Your instructions =
In the material below, find the line containing "osc.sampleRate := v" and the line containing "(BitVec.ofNat 8 (u.toNat", then reproduce exactly both of them and every line between, and nothing else.

Data for this exercise =
= = = =
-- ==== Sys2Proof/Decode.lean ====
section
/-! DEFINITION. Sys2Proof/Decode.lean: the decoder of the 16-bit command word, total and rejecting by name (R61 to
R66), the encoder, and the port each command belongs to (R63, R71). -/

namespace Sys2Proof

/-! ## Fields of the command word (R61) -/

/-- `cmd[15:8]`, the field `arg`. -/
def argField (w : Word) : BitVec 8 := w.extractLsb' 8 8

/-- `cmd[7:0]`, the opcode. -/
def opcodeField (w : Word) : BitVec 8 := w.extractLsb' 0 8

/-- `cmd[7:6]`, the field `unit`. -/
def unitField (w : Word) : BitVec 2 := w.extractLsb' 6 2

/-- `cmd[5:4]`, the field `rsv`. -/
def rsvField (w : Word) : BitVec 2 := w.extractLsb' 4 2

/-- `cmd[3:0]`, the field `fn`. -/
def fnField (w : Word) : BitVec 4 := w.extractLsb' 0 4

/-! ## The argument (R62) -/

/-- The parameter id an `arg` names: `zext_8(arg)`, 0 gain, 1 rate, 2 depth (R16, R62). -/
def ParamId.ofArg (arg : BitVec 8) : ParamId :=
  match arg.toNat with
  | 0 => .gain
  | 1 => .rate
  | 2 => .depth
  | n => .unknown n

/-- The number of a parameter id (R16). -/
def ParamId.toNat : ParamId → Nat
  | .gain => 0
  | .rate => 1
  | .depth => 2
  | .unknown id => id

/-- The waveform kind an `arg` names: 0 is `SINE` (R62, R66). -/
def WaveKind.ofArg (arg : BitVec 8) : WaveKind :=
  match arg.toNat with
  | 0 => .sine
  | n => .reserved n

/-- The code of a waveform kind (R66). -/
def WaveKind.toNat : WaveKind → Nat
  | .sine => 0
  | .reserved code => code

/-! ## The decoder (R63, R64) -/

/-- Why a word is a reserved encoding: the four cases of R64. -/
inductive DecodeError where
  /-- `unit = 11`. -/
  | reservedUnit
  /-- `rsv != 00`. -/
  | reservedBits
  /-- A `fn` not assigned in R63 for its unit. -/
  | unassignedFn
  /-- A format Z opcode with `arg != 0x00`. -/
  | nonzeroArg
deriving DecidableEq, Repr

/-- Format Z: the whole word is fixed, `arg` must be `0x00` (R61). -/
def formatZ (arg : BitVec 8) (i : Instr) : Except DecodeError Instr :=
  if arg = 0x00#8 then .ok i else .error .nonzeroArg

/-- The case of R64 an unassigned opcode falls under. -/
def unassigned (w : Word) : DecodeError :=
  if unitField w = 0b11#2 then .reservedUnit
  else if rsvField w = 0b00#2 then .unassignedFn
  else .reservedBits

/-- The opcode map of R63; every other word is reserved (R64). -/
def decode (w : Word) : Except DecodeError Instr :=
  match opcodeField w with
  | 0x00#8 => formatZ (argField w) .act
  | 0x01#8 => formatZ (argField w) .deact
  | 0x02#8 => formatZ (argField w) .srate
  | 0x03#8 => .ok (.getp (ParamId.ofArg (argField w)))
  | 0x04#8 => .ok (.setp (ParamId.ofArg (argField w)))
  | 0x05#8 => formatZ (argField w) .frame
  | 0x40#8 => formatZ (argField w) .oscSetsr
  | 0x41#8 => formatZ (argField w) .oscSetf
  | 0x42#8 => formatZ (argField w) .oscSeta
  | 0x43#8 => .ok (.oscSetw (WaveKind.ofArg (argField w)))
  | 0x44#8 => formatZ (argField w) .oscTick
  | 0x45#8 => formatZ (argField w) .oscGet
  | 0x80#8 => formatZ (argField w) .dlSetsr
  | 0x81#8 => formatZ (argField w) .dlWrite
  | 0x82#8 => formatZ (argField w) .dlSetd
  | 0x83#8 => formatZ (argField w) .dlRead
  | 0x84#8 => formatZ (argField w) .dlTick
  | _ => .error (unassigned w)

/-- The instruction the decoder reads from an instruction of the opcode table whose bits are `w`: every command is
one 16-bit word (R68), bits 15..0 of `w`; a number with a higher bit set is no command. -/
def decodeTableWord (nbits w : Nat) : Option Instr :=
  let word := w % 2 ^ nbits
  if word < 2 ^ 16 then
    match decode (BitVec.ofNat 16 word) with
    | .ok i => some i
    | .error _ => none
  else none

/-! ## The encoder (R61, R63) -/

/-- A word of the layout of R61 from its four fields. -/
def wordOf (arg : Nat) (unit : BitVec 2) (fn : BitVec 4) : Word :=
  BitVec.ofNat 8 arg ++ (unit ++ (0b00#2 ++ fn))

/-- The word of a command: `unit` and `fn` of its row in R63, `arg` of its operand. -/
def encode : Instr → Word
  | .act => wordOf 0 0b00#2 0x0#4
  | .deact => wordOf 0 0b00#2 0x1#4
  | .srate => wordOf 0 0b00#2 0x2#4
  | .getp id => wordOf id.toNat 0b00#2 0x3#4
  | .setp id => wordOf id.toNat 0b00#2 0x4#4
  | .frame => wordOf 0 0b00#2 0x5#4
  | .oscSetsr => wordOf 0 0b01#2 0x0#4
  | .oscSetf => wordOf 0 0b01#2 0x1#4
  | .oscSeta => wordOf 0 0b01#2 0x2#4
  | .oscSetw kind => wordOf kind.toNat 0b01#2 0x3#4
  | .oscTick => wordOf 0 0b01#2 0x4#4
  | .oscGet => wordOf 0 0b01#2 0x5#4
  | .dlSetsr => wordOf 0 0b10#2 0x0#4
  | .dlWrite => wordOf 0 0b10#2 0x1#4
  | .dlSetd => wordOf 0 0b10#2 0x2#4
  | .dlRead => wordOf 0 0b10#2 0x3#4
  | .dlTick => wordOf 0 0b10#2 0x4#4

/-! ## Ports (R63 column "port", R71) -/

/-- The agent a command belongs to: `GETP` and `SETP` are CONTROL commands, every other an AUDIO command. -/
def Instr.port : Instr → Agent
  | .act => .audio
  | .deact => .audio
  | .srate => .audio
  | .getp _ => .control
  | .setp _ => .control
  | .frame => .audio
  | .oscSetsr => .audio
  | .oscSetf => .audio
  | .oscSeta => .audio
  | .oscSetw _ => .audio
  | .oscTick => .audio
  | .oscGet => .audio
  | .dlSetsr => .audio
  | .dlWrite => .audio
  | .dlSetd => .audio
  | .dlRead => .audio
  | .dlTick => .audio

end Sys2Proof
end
= = = =
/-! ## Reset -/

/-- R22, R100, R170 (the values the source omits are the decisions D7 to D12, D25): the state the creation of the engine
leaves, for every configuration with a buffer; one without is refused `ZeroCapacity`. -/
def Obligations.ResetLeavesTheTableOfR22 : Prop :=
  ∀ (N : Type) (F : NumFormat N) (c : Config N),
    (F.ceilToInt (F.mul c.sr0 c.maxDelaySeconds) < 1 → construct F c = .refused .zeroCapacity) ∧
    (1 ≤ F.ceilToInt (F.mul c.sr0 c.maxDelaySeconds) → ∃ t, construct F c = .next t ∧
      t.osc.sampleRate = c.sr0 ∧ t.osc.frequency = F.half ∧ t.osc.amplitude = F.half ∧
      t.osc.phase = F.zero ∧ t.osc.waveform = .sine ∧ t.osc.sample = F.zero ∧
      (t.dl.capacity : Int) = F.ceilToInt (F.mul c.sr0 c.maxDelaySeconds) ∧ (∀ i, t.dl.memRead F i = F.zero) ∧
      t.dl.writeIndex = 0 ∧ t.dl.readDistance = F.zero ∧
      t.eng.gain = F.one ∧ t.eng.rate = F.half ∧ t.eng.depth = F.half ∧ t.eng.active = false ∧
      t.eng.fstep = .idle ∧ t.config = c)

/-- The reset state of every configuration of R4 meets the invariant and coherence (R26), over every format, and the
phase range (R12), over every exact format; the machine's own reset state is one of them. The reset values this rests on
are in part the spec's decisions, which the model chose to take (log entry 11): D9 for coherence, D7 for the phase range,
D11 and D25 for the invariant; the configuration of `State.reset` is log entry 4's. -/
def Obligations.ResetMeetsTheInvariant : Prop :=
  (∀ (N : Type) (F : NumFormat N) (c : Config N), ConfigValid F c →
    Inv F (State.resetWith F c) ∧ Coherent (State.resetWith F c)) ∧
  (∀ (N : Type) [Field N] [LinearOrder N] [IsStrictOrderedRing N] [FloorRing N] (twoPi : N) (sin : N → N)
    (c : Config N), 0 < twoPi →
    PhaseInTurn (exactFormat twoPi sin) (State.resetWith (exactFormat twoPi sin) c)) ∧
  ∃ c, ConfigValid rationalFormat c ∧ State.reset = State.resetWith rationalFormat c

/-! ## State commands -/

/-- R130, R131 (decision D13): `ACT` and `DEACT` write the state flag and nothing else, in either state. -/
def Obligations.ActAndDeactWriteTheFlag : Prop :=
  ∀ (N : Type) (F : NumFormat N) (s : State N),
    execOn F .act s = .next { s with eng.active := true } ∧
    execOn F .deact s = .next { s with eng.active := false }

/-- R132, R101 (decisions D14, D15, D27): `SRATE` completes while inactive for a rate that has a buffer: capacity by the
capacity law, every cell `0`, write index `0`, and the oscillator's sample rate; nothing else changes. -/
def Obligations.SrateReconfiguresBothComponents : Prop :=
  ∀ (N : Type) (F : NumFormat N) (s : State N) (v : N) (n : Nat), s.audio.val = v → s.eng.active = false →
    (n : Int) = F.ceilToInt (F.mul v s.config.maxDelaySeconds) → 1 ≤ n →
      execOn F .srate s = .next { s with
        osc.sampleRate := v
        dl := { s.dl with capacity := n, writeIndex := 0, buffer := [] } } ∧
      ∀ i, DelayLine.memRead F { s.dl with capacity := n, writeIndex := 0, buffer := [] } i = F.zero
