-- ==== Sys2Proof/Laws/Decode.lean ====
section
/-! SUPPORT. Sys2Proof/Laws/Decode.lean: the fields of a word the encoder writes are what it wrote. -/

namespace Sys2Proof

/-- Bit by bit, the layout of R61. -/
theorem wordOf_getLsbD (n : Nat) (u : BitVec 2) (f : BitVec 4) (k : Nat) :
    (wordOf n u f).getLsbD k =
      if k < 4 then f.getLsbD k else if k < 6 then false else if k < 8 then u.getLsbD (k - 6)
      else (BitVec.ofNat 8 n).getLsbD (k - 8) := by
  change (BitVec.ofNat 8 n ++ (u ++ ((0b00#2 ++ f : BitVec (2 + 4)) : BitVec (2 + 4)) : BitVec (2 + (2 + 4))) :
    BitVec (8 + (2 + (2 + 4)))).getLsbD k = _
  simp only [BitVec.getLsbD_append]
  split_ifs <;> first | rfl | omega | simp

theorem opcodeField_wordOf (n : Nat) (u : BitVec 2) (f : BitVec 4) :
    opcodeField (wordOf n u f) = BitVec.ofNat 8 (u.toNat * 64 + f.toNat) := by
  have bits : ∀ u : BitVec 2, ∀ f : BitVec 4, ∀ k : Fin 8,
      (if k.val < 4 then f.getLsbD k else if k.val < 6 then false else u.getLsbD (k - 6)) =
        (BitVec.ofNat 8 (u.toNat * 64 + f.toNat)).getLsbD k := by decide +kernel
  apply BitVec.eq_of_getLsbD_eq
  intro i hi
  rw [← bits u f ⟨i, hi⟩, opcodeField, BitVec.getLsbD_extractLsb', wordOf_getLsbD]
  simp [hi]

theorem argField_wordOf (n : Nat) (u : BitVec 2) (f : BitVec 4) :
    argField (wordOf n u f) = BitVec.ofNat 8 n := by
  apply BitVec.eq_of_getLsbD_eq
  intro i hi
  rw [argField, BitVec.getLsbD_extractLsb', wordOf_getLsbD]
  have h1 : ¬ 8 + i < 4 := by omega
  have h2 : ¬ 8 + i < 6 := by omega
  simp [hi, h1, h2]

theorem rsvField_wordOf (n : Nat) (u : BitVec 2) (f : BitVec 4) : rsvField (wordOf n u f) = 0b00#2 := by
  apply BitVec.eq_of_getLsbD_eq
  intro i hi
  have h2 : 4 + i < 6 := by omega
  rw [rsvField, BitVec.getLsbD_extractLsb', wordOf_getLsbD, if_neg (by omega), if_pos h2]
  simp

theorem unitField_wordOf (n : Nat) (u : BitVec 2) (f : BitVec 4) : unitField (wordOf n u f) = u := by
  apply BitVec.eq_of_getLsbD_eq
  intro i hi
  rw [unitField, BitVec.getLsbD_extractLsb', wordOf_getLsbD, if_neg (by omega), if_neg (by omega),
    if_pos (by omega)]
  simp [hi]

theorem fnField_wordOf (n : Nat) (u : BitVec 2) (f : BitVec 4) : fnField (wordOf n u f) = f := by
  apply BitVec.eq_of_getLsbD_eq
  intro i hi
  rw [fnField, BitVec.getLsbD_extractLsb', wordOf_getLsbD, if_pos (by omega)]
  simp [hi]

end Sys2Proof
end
= = = =
Answer below =
        osc.sampleRate := v
        dl := { s.dl with capacity := n, writeIndex := 0, buffer := [] } } ∧
      ∀ i, DelayLine.memRead F { s.dl with capacity := n, writeIndex := 0, buffer := [] } i = F.zero
-- ==== Sys2Proof/Laws/Decode.lean ====
section
/-! SUPPORT. Sys2Proof/Laws/Decode.lean: the fields of a word the encoder writes are what it wrote. -/

namespace Sys2Proof

/-- Bit by bit, the layout of R61. -/
theorem wordOf_getLsbD (n : Nat) (u : BitVec 2) (f : BitVec 4) (k : Nat) :
    (wordOf n u f).getLsbD k =
      if k < 4 then f.getLsbD k else if k < 6 then false else if k < 8 then u.getLsbD (k - 6)
      else (BitVec.ofNat 8 n).getLsbD (k - 8) := by
  change (BitVec.ofNat 8 n ++ (u ++ ((0b00#2 ++ f : BitVec (2 + 4)) : BitVec (2 + 4)) : BitVec (2 + (2 + 4))) :
    BitVec (8 + (2 + (2 + 4)))).getLsbD k = _
  simp only [BitVec.getLsbD_append]
  split_ifs <;> first | rfl | omega | simp

theorem opcodeField_wordOf (n : Nat) (u : BitVec 2) (f : BitVec 4) :
    opcodeField (wordOf n u f) = BitVec.ofNat 8 (u.toNat * 64 + f.toNat) := by
  have bits : ∀ u : BitVec 2, ∀ f : BitVec 4, ∀ k : Fin 8,
      (if k.val < 4 then f.getLsbD k else if k.val < 6 then false else u.getLsbD (k - 6)) =
        (BitVec.ofNat 8 (u.toNat * 64 + f.toNat)).getLsbD k := by decide +kernel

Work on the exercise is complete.